Living in a world shaped by World War I and its aftermath

verdun cemetery

As the centennial marking the beginning of the Great War nears, we would do well to remember the sea change brought about by the 1914-18 conflict.

Beyond the more than 10 million killed, the onslaught of the Spanish influenza in 1918 which claimed an additional 50 million lives worldwide and the collapse of four major empires, World War I reshaped the world, and continues to impact us today.

The seeds for a second, much great world clash a generation later were planted in the peace treaties following the Great War; boundaries were drawn that still exist today, with countries created along arbitrary lines that served as catalysts for future tension and strife; and government control over areas such as trade and travel were forever altered and often restricted.

As Margaret MacMillan of Oxford College, the author of The War that Ended Peace: The Road to 1914, writes in the Wall Street Journal, the conflict not only changed the course of history but sent the world down a dispiriting path that likely didn’t have to happen.

Before 1914, Russia was a backward autocracy but was changing fast. Its growth rate was as high as any of the Asian tigers in the 1960s and 1970s; it was Europe’s major exporter of food grains and, as it industrialized, was importing machinery on a massive scale. Russia also was developing the institutions of civil society, including the rule of law and representative government. Without the war, it might have evolved into a modern democratic state; instead, it got the sudden collapse of the old order and a coup d’état by the Bolsheviks. Soviet communism exacted a dreadful toll on the Russian people and indeed the world—and its remnants are still painfully visible in the corrupt, authoritarian regime of Vladimir Putin.

The war also destroyed other options for Europe’s political development. The old multinational empires had their faults, to be sure, but they enabled the diverse peoples within their boundaries to live in relative harmony. Both Austria-Hungary and the Ottomans were trying to work out ways of encompassing the demands of different groups for greater autonomy. Might they have succeeded if the war had not exhausted them to the point of collapse? We will never know, but since then, the world has suffered the violence and horrors of ethnic nationalism.

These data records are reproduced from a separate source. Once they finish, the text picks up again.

/-- encodePixels writes the rows and the padding of the Image (41_pixel_codec.md R178). -/
theorem encodePixels_quiet {s : State} (hs : s.hdr.sizesNonneg) (hm : s.img.wf) (hsync : s.Synced) (hq : s.QuietIo) :
    encodePixels s = .next (enter .done { s with out := s.out ++ pixelBytes s.hdr s.img }) := by
  obtain ⟨hf, hh, hc⟩ := hq
  obtain ⟨hw, hht⟩ := hsync
  have hrows := writeRows_quiet hf hh hc s.img s.img.w (strideOf s.img.w) s.img.h s.out
  have hbuf : ¬ s.img.pix.length < s.img.w * s.img.h := by rw [show s.img.pix.length = _ from hm]; omega
  simp only [encodePixels, if_pos hs, hw, hht, strideBits_24, if_neg hbuf]
  rw [hrows, Io.bind_ok, writeTrailer_quiet, pixelBytes, ← List.append_assoc]
  · rfl
  · exact hf
  · exact hh
  · exact hc

/-- The size encodeHeader computes does not wrap (00_scope.md R12, 40_header_codec.md R158). -/
theorem sizedHeader_imgSize {h : Header} (hw : h.width.toNat ≤ 32767) (hh : h.height.toNat ≤ 32767) :
    (sizedHeader h).imgSize.toNat = max h.imgSize.toNat (strideOf h.width.toNat * h.height.toNat) := by
  have hfit := rows_fit hw hh
  have hsize := h.imgSize.isLt
  exact Nat.mod_eq_of_lt (by omega)

theorem sizedHeader_fileSize (h : Header) :
    (sizedHeader h).fileSize.toNat =
      (54 + max h.imgSize.toNat (strideOf h.width.toNat * h.height.toNat)) % 2 ^ 32 := BitVec.toNat_ofNat ..

theorem step_encHdr {s : State} (hs : s.Inv) (hq : s.QuietIo) (hhost : s.host = []) (hp : s.phase = .encHdr)
    (hst : s.stalled = false) : step s = .next (enter .encPix { s with
      hdr := sizedHeader s.hdr, out := s.out ++ headerBytes (sizedHeader s.hdr) }) := by
  obtain ⟨-, -, -, -, hhdr, -⟩ := hs.clauses hp
  rw [step_nil hhost, coreStep_running hst, hp]
  exact encodeHeader_quiet hhdr.sizes.1 hq

theorem step_encPix {s : State} (hs : s.Inv) (hq : s.QuietIo) (hhost : s.host = []) (hp : s.phase = .encPix)
    (hst : s.stalled = false) :
    step s = .next (enter .done { s with out := s.out ++ pixelBytes s.hdr s.img }) := by
  obtain ⟨-, -, -, hhdr, hsync, -⟩ := hs.clauses hp
  obtain ⟨hwf, -⟩ := hs.image
  rw [step_nil hhost, coreStep_running hst, hp]
  exact encodePixels_quiet hhdr.sizes.1 hwf hsync hq

/-- Settles O40: the step writes the bytes of the sized Header, whose fields are read off by the layout. -/
theorem headerEncodesToTheFileLayout : Obligations.HeaderEncodesToTheFileLayout := by
  intro s hs hq hhost hp hst size
  obtain ⟨-, -, -, -, hhdr, hw, hh⟩ := hs.clauses hp
  obtain ⟨-, hdim, -⟩ := hs.config
  obtain ⟨-, hwle, hhle, -⟩ := hhdr.sizes
  have hsize : max s.hdr.imgSize.toNat (strideOf s.hdr.width.toNat * s.hdr.height.toNat) = size := by rw [hw, hh]
  have himg : (sizedHeader s.hdr).imgSize.toNat = size :=
    (sizedHeader_imgSize (hwle.trans hdim) (hhle.trans hdim)).trans hsize
  have hfile : (sizedHeader s.hdr).fileSize.toNat = (54 + size) % 2 ^ 32 := hsize ▸ sizedHeader_fileSize s.hdr
  exact ⟨sizedHeader s.hdr, headerBytes (sizedHeader s.hdr), step_encHdr hs hq hhost hp hst, himg, hfile, rfl,
    headerBytes_length _, headerBytes_sig _, (headerBytes_fileSize _).trans hfile, headerBytes_reserved _,
    headerBytes_dataOffset _, headerBytes_dibSize _, (headerBytes_width _).trans hw, (headerBytes_height _).trans hh,
    headerBytes_planes _, headerBytes_bpp _, headerBytes_compression _, (headerBytes_imgSize _).trans himg,
    headerBytes_rest _⟩

end Sys2Proof.Machine
end

section
/-! A file a run writes decodes to the Header and the Image it was written from (40_header_codec.md R165,
41_pixel_codec.md R186). -/

namespace Sys2Proof.Machine

/-! ### Pieces laid end to end -/

/-- Pieces of one length laid end to end: position `i·k + j` is position `j` of piece `i`. -/
theorem getElem?_flatMap_pieces {α β : Type} {l : List α} {f : α → List β} {k : Nat}
    (hk : ∀ a ∈ l, (f a).length = k) (i : Nat) {j : Nat} (hj : j < k) :
    (l.flatMap f)[i * k + j]? = l[i]?.bind fun a => (f a)[j]? := by
  induction l generalizing i with
  | nil => simp
  | cons a l ih =>
    have ha : (f a).length = k := hk a (by simp)
    rw [List.flatMap_cons]
    cases i with
    | zero => rw [List.getElem?_append_left (by omega)]; simp
    | succ i =>
      have hi : (i + 1) * k + j - (f a).length = i * k + j := by rw [Nat.succ_mul]; omega
      rw [List.getElem?_append_right (by rw [Nat.succ_mul]; omega), hi,
        ih (fun b hb => hk b (List.mem_cons_of_mem a hb)) i]
      rfl

/-- The rows in file order, the bottom row first (20_memory.md R77). -/
theorem reverse_range (n : Nat) : (List.range n).reverse = (List.range n).map (n - 1 - ·) := by
  rw [List.range_eq_range', List.reverse_range', List.range_eq_range']
  simp

/-! ### decodePixels reads the pixels by their offsets (20_memory.md R77, 41_pixel_codec.md R173) -/

/-- Pixel `x` of a row of the file (41_pixel_codec.md R174). -/
theorem rowPixels_field {inp : List Byte} {w stride : Nat} (h : 3 * w ≤ stride) (r : Nat) :
    rowPixels w (field inp (54 + r * stride) stride) = (List.range w).map fun x => filePixel inp stride r x := by
  refine List.map_congr_left fun x hx => ?_
  have hx : x < w := List.mem_range.1 hx
  have hbyte {j : Nat} (hj : j < stride) :
      (field inp (54 + r * stride) stride).getD j 0 = inp.getD (54 + r * stride + j) 0 := by
    rw [List.getD_eq_getElem?_getD, List.getD_eq_getElem?_getD, getElem?_field hj]
  rw [hbyte (by omega), hbyte (by omega), hbyte (by omega)]
  rfl

/-- File row `r` is memory row `h − 1 − r` (41_pixel_codec.md R174). -/
theorem imageOfRows_fields {inp : List Byte} {w stride : Nat} (h : 3 * w ≤ stride) (n : Nat) :
    imageOfRows w n ((List.range n).map fun r => field inp (54 + r * stride) stride) =
      Image.build w n fun x y => filePixel inp stride (n - 1 - y) x := by
  rw [imageOfRows, Image.build, ← List.map_reverse, reverse_range, List.map_map, List.map_map, List.flatMap_def]
  congr 2
  exact List.map_congr_left fun y _ => rowPixels_field h (n - 1 - y)

/-- With a valid Header and all rows there decodePixels takes the Image of the file (41_pixel_codec.md R173). -/
theorem decodePixels_quiet {s : State} {m : Image} (hs : s.hdr.sizesNonneg) (hb : s.hdr.bpp = 24)
    (hf : s.cfg.ioFault = []) (hh : s.cfg.ioHang = []) (hm : imageOf s.inp s.hdr = .ok m) :
    decodePixels s = .next (enter .crop { s with
      img := m, ipos := 54 + strideOf s.hdr.width.toNat * s.hdr.height.toNat }) := by
  have hstride : strideBits s.hdr.bpp.toNat s.hdr.width.toNat = strideOf s.hdr.width.toNat := by
    rw [hb]; exact strideBits_24 _
  have hle := le_strideOf s.hdr.width.toNat
  simp only [imageOf] at hm
  split at hm
  · cases hm
  · next hlen =>
    cases hm
    have hrows := readRows_quiet hf hh (strideOf s.hdr.width.toNat) s.hdr.height.toNat 54 (not_lt.1 hlen)
    have hseek : inSeek pixelDataOffset s = .ok () { s with ipos := 54 } :=
      inSeek_quiet hf hh (show 54 ≤ s.inp.length by omega)
    simp only [decodePixels, if_pos hs, hstride, if_neg (not_lt.2 hle)]
    rw [readImage, hseek, Io.bind_ok, hrows, Io.bind_ok, imageOfRows_fields hle]
    rfl

theorem step_decPix {s : State} {m : Image} (hhost : s.host = []) (hst : s.stalled = false) (hp : s.phase = .decPix)
    (hhdr : s.HeaderOk) (hf : s.cfg.ioFault = []) (hh : s.cfg.ioHang = []) (hm : imageOf s.inp s.hdr = .ok m) :
    step s = .next (enter .crop { s with
      img := m, ipos := 54 + strideOf s.hdr.width.toNat * s.hdr.height.toNat }) := by
  have ⟨_, _, hbpp, _⟩ := hhdr
  rw [step_nil hhost, coreStep_running hst, hp]
  exact decodePixels_quiet hhdr.sizes.1 hbpp hf hh hm

/-! ### The header of a file a run writes (40_header_codec.md R165) -/

theorem field_fileBytes {h : Header} {m : Image} {off n : Nat} (hle : off + n ≤ 54) :
    field (fileBytes h m) off n = field (headerBytes h) off n :=
  field_append_left (by rwa [headerBytes_length]) (pixelBytes h m)

theorem headerFields_fileBytes {h : Header} (hsig : h.sig = 0x4D42) (hdib : h.dibSize = 40) (hbpp : h.bpp = 24)
    (m : Image) : headerFields (fileBytes h m) = h := by
  obtain ⟨sig, fileSize, dibSize, width, height, bpp, imgSize⟩ := h
  cases hsig; cases hdib; cases hbpp
  simp only [headerFields, field_fileBytes, Nat.reduceAdd, Nat.reduceLeDiff, le16, le32, headerBytes_sig,
    headerBytes_fileSize, headerBytes_dibSize, headerBytes_width, headerBytes_height, headerBytes_bpp,
    headerBytes_imgSize, BitVec.ofNat_toNat, BitVec.setWidth_eq]
  rfl

/-- A header whose 54 bytes are there and that passes every check is accepted (40_header_codec.md R152). -/
theorem headerOf_ok {c : Config} {inp : List Byte} (hlen : 54 ≤ inp.length) (hsig : field inp 0 2 = [0x42, 0x4D])
    (hdib : (headerFields inp).dibSize = 40) (hbpp : (headerFields inp).bpp = 24) (hcomp : le32 (field inp 30 4) = 0)
    (hdim : ¬ badDimensions c (headerFields inp)) : headerOf c inp = .ok (headerFields inp) := by
  have long {k : Nat} (hk : k ≤ 54) : ¬ inp.length < k := by omega
  simp only [headerOf, long, Nat.reduceLeDiff, hsig, hdib, hbpp, hcomp, hdim, if_false, ne_eq, not_true]

/-- decodeHeader accepts the file and takes the Header (40_header_codec.md R165). -/
theorem headerOf_fileBytes {c : Config} {h : Header} (hsig : h.sig = 0x4D42) (hdib : h.dibSize = 40)
    (hbpp : h.bpp = 24) (hdim : ¬ badDimensions c h) (m : Image) : headerOf c (fileBytes h m) = .ok h := by
  have hfields := headerFields_fileBytes hsig hdib hbpp m
  have hlen : 54 ≤ (fileBytes h m).length := by rw [fileBytes, List.length_append, headerBytes_length]; omega
  rw [headerOf_ok hlen (field_fileBytes (by decide)) (by rw [hfields, hdib]) (by rw [hfields, hbpp])
    (by rw [field_fileBytes (by decide), le32, headerBytes_compression]; rfl) (by rwa [hfields]), hfields]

The armistice of 1918 ended one gigantic conflict, but it left the door open for a whole host of smaller ones – the “wars of the pygmies,” as Winston Churchill once described them. Competing national groups tried to establish their own independence and to push their borders out at the expense of their neighbors. Poles fought Russians, Lithuanians and Czechs, while Romania invaded Hungary. And within their borders, Europeans fought each other. Thirty-seven thousand Finns (out of some 3 million) died in a civil war in the first months of 1918, while in Russia, as many as a million soldiers and many more civilians may have died by the time the Bolsheviks finally defeated their many opponents.

The war had brutalized European society, which had grown accustomed during the largely peaceful 19th century to think that peace was the normal state of affairs. After 1918, Europeans were increasingly willing to resort to other sorts of force, from political assassinations to street violence, and to seek radical solutions to their problems. The seeds of the political movements on the extremes of both the right and the left – of fascism and communism – were sown in the years before 1914, but it took World War I to fertilize them.

The war aided the rise of extremism by weakening Europe’s confidence in the existing order. Many Europeans no longer trusted the establishments that had got them into the catastrophe. The German and Austrian monarchies were also overthrown, to be succeeded by shaky republics. The new orders might have succeeded in gaining legitimacy in time, but that was the one thing that Europe and the world didn’t have. The Great Depression at the end of the 1920s swept the new regimes away and undermined even the strongest democracies.

The death of Archduke Franz Ferdinand, heir to the Austro-Hungarian throne, on June 28, 1914, was, sadly, just one of a number of high-profile assassinations that had taken place in the previous few decades, including those of US President William McKinley, Czar Alexander II of Russia and King Umberto I of Italy.

But by the time Serbian nationalist Gavrilo Princip killed Ferdinand and his wife Sophie on a street in Sarajevo, the world was, quite simply, bound on a course for destruction.

One hundred years later we would do well to study the Great War and the world it made.

(Top: Cemetery at Verdun, France, scene of some of the worst fighting of World War I.)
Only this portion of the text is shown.